If there is a time and a place for an inferior training theory that has been disproven by 99.99% of the scientific community, rejected by all strength and conditioning coaches, and debunked by hundreds of thousands of athletes from the US to China...then yes, there is a time and a place for supercompensation.
 
As far as density in a workout, I always got my best hypertrophy from mixed drop sets.

By this i mean i would do heavy 4 rep to failure weights, strip weight off immediately and do 8 reps, id then strip weight off again and do 12 reps.

Alot of work and fatigue in a short period and i would rest 90 seconds max even on squat triple drop sets. That has been by the far the best growth program i have used.

Around 3 triple drops of 3 exercises ( so 27 sets) per body part in about half an hour per body part. working up to doing this twice a week on a push and pull split.
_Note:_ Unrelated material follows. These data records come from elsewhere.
/-- The units that a command names. -/
def Instr.names : Instr → List (UnitKind × Nat)
  | .vkeepPowerOn => []
  | .vkeepFall => []
  | .resetPinWarm => []
  | .resetPinFull => []
  | .resetNRelease => []
  | .windBegin _ _ _ => []
  | .windCopyReadDone copy _ => [(.imageCopy, copy)]
  | .regulateCaptureDone k _ _ => [(.intake, k)]
  | .regulateEnd _ _ _ => []
  | .regulateLockTimeout => []
  | .enterSurvey _ => []
  | .endSurvey _ => []
  | .enterAnchor _ => []
  | .rewind _ => []
  | .fullReset _ => []
  | .cancelSurveySchedule _ => []
  | .surveyAtWrite _ => []
  | .surveyScheduleDue => []
  | .surveyComplete _ _ => []
  | .surveyLimitExpire => []
  | .tamperAlarm => []
  | .supplyGlitch => []
  | .temperatureAlarm => []
  | .refinLost _ => []
  | .tcxoLost _ => []
  | .refCountWindowEnd _ _ => []
  | .bandSearchDone m _ => [(.movement, m)]
  | .lockWindowEnd m _ => [(.movement, m)]
  | .lockBoundExpire m => [(.movement, m)]
  | .pfdSlip m => [(.movement, m)]
  | .twinGuardCheck pair _ _ => [(.pair, pair)]
  | .twinTrimDone pair _ => [(.pair, pair)]
  | .audioFamilyWrite _ => []
  | .relockCmd _ => []
  | .tcxoOffsetWindowEnd _ => []
  | .ppsEdge _ _ => []
  | .ppsLost => []
  | .timeSetWrite _ => []
  | .adcBlock k _ _ _ => [(.intake, k)]
  | .agcWindowEnd k _ => [(.intake, k)]
  | .intakeSelftestDone k _ => [(.intake, k)]
  | .noSignalTimeout k => [(.intake, k)]
  | .vrefCheck _ => []
  | .calVisitDue k _ => [(.intake, k)]
  | .calVisitDone k _ _ => [(.intake, k)]
  | .calVisitSkip k => [(.intake, k)]
  | .feedEnableWrite k _ => [(.intake, k)]
  | .feedSoftStartEnd k => [(.intake, k)]
  | .feedShort k _ => [(.intake, k)]
  | .feedI2tTrip k _ _ => [(.intake, k)]
  | .feedCoolOffEnd k => [(.intake, k)]
  | .feedStuck k _ => [(.intake, k)]
  | .laneStart n => [(.berth, n)]
  | .laneStop n => [(.berth, n)]
  | .glbSyncresetWrite _ => []
  | .laneSyncReset => []
  | .laneSettled n => [(.berth, n)]
  | .detectorWindowEnd n => [(.berth, n)]
  | .laneResidueFault l _ _ => [(.lane, l)]
  | .patrolStart l => [(.lane, l)]
  | .patrolCompareEnd l _ _ => [(.lane, l)]
  | .takeoverSwitch n => [(.berth, n)]
  | .laneSelftestDone l _ => [(.lane, l)]
  | .berthRunWrite n _ => [(.berth, n)]
  | .standardChange n _ => [(.berth, n)]
  | .berthStopComplete n => [(.berth, n)]
  | .ticketReady n cls _ => [(.berth, n), (.craneClass, cls)]
  | .beatEnd c _ _ _ => [(.crane, c)]
  | .ticketUnpark n => [(.berth, n)]
  | .berthInputOverwrite n _ => [(.berth, n)]
  | .craneFault c _ => [(.crane, c)]
  | .beatWatchdogExpire c => [(.crane, c)]
  | .craneSelftestDone c _ => [(.crane, c)]
  | .craneSelftestCmd c _ => [(.crane, c)]
  | .consignmentArrival n c _ _ _ _ _ _ => [(.berth, n), (.crane, c)]
  | .amDepthUpdate n => [(.berth, n)]
  | .stereoPilotTimer n _ => [(.berth, n)]
  | .rdsBlock n _ _ => [(.berth, n)]
  | .afSoundingDone ml => [(.lane, ml)]
  | .afBanExpire h _ => [(.berth, h)]
  | .afFadeStart h _ => [(.berth, h)]
  | .fadePartnerSettled h => [(.berth, h)]
  | .fadePiTimeout h => [(.berth, h)]
  | .fadeDwellWindow h _ _ => [(.berth, h)]
  | .fadeAlignDone h => [(.berth, h)]
  | .fadeRampDone h => [(.berth, h)]
  | .fadeSwap h => [(.berth, h)]
  | .fadeGoCmd h _ => [(.berth, h)]
  | .fadeAbortCmd h _ => [(.berth, h)]
  | .dabFrame n _ => [(.berth, n)]
  | .dabAlarmTimeout n => [(.berth, n)]
  | .dabSyncLoss n => [(.berth, n)]
  | .dabReconfigApply n _ => [(.berth, n)]
  | .cifDeinterleaved n _ _ _ => [(.berth, n)]
  | .drmFrame n _ => [(.berth, n)]
  | .drmSuperframe n _ => [(.berth, n)]
  | .drmSyncLoss n => [(.berth, n)]
  | .drmReconfigApply n => [(.berth, n)]
  | .digitalFadeStart h _ => [(.berth, h)]
  | .digitalVerifyTimeout h => [(.berth, h)]
  | .digitalDwellWindow h _ _ => [(.berth, h)]
  | .digitalAlignDone h => [(.berth, h)]
  | .digitalSwap h => [(.berth, h)]
  | .fadePartnerDrained h => [(.berth, h)]
  | .t2Frame n _ => [(.berth, n)]
  | .ewsTimeout n => [(.berth, n)]
  | .dvbtFrame n _ => [(.berth, n)]
  | .dvbSyncLoss n => [(.berth, n)]
  | .l1ChangeApply n _ _ => [(.berth, n)]
  | .interleavingFrameComplete n _ _ _ _ => [(.berth, n)]
  | .dgReassemblyTimeout n _ => [(.berth, n)]
  | .recordWindowEnd n => [(.berth, n)]
  | .recordComplete n => [(.berth, n)]
  | .intakeRecordWindowEnd => []
  | .quayFrameStart q => [(.quay, q)]
  | .quayFrameEnd q => [(.quay, q)]
  | .quayHoldRise q => [(.quay, q)]
  | .quayHoldFall q => [(.quay, q)]
  | .quayHoldLong q => [(.quay, q)]
  | .landingAligned => []
  | .landingAlignLost => []
  | .landingFrameJudged _ _ => []
  | .landingFrameHandoff => []
  | .auStartWrite _ => []
  | .audioStartInstant p => [(.port, p)]
  | .audioSettled p => [(.port, p)]
  | .audioFadeDone p => [(.port, p)]
  | .audioSlotLate p slot => [(.port, p), (.audioSlot, slot)]
  | .audioUnderrun p => [(.port, p)]
  | .audioConverterResume p => [(.port, p)]
  | .audioRateWindow p _ => [(.port, p)]
  | .slaveClockStop p => [(.port, p)]
  | .slaveFrameGlitch p => [(.port, p)]
  | .slaveRateChange p => [(.port, p)]
  | .slaveClockQualified p => [(.port, p)]
  | .loadKey _ slot => [(.keySlot, slot)]
  | .eraseSlot _ slot => [(.keySlot, slot)]
  | .eraseAll _ => []
  | .programKek _ => []
  | .kekBurnDone => []
  | .bondRequestAccept _ _ _ _ _ => []
  | .bondRequestServe _ _ => []
  | .bondResidueFault => []
  | .gcmVerdict => []
  | .xtsSectorDone => []
  | .captureFlushTimeout c => [(.channel, c)]
  | .ivEntryExpire slot _ _ => [(.keySlot, slot)]
  | .entropyHealthFail => []
  | .entropyRetry _ => []
  | .drbgReseed => []
  | .keyShareRefresh => []
  | .pilotRequestAccept _ _ _ _ => []
  | .periodicDue e => [(.periodic, e)]
  | .pilotScheduleStep => []
  | .lockWaitExpire => []
  | .budgetWaitExpire => []
  | .ccaMeasureDone => []
  | .ccaBackoffEnd => []
  | .pilotWindowOpen _ => []
  | .pilotAirEnd => []
  | .pilotTurnroundEnd => []
  | .listenWindowEnd => []
  | .dutyBinExpire _ => []
  | .preambleDeclared n _ _ => [(.berth, n)]
  | .sfdFound n _ => [(.berth, n)]
  | .sfdTimeout n => [(.berth, n)]
  | .phrReceived n _ _ => [(.berth, n)]
  | .pilotFrameReceived n _ _ => [(.berth, n)]
  | .captureOverrun fifo => [(.captureFifo, fifo)]
  | .alertHoldExpire _ _ => []
  | .alertTest _ => []
  | .alertClear _ => []
  | .urgEntryWrite _ => []
  | .scrubWordRead mem _ _ _ _ => [(.memory, mem)]
  | .scrubPassLate mem => [(.memory, mem)]
  | .memorySelftestDone mem _ _ _ _ => [(.memory, mem)]
  | .rowReplaceDone mem _ _ => [(.memory, mem)]
  | .unitSelftestDone _ _ _ => []
  | .retest _ => []
  | .retestDone _ => []
  | .injectArm _ => []
  | .injectCancel _ => []
  | .domainFault d _ => [(.domain, d)]
  | .domainHeartbeatTimeout d => [(.domain, d)]
  | .domainRestartStepDone d => [(.domain, d)]
  | .custodyRebuildDone _ => []
  | .domainRestartTimeout d => [(.domain, d)]
  | .intakeDomainOff k => [(.intake, k)]
  | .intakeDomainOn k => [(.intake, k)]
  | .quayDomainRetain => []
  | .quayDomainOn => []
  | .domainSwitchDone d => [(.domain, d)]
  | .supplyRangeExit sup _ => [(.supply, sup)]
  | .tempWarnRise _ => []
  | .twStart _ _ => []
  | .twPointerSet _ => []
  | .twWordWrite _ => []
  | .twWordRead _ => []
  | .twStop => []
  | .twFrameError _ _ => []
  | .twSdaReleaseTimeout _ => []
  | .twStretchTimeout => []
  | .twSclTimeout _ => []
  | .twSdaTimeout => []
  | .attnPulseStart => []
  | .attnPulseEnd => []
  | .attnCollide => []
  | .attnRepeat => []
  | .commitOpen _ => []
  | .commitGo _ => []
  | .commitAbort _ => []
  | .liveChangeApply _ _ => []
  | .jnlSelectWrite _ => []
  | .jnlClearLost _ => []
  | .errSelectWrite _ => []
  | .errClearLost _ => []
  | .lstSelWrite _ => []
  | .readWithEffect _ => []
  | .registerWrite _ _ => []
  | .landingColumnReceived _ _ _ => []
  | .timeSetWholeSecond => []
  | .twLineRisen _ => []
  | .supplyRangeReturn sup _ => [(.supply, sup)]
  | .tempWarnFall _ => []
  | .feedTripAgeOut k => [(.intake, k)]
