/-- Every unit that a well-formed command names exists. -/
def Statement (c : Instr) : Prop := c.wf = true → ∀ x ∈ c.names, x.1.has x.2 = true

/-- The statement holds by the first check of `Instr.wf`. -/
theorem of_wf (c : Instr) : Statement c := fun h => List.all_eq_true.mp (Bool.and_eq_true_iff.mp h).1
What's the science behind this? it has always made me grow like crazy and have great vascularity, not to mention great cardio fitness
 
Freddy said:
rejected by all strength and conditioning coaches,

Not true unfortunately :). The BBing world has spawned a few HIT coaches (who would be best served by being slapped with a plate), most notably at PSU with strict adherence to HIT and near exclusive use of machines. I won't say it's the cause of their current issues but it certainly isn't helping. Here's a long thread where this got debated - I didn't come around until the end: http://www.fortifiediron.net/invision/index.php?showtopic=7109&hl=power+shrug

Personally, my feeling is that the only reason single factor training works at all is that with good exercises there's enough of a load, enough frequency, and enough deloading to allow for a really shitty proxy of dual factor. It's a lonely camp to be in if you knock out the BBers and to be honest that's not a group of people known for sound theories and proper implementation. I worked with someone for a few months who went on to get his pro card over the next year and had a decently successful career. If it wasn't for the drugs, he'd be just another noodlearm in the gym. I've seen him train many times. He discussed his programs in length (the ones that stunted the growth of all his non-juiced PT clients) and as BBers go was a lot smarter than most. He had the discipline to feed himself right and go to the gym on a regular basis just like all the other noodlearms. The only thing separating him was the drugs and his body's efficiency at processing and tolerating exogenous testosterone.
 
Madcow2 said:
Personally, my feeling is that the only reason single factor training works at all is that with good exercises there's enough of a load, enough frequency, and enough deloading to allow for a really shitty proxy of dual factor. It's a lonely camp to be in if you knock out the BBers and to be honest that's not a group of people known for sound theories and proper implementation. I worked with someone for a few months who went on to get his pro card over the next year and had a decently successful career. If it wasn't for the drugs, he'd be just another noodlearm in the gym. I've seen him train many times. He discussed his programs in length (the ones that stunted the growth of all his non-juiced PT clients) and as BBers go was a lot smarter than most. He had the discipline to feed himself right and go to the gym on a regular basis just like all the other noodlearms. The only thing separating him was the drugs and his body's efficiency at processing and tolerating exogenous testosterone.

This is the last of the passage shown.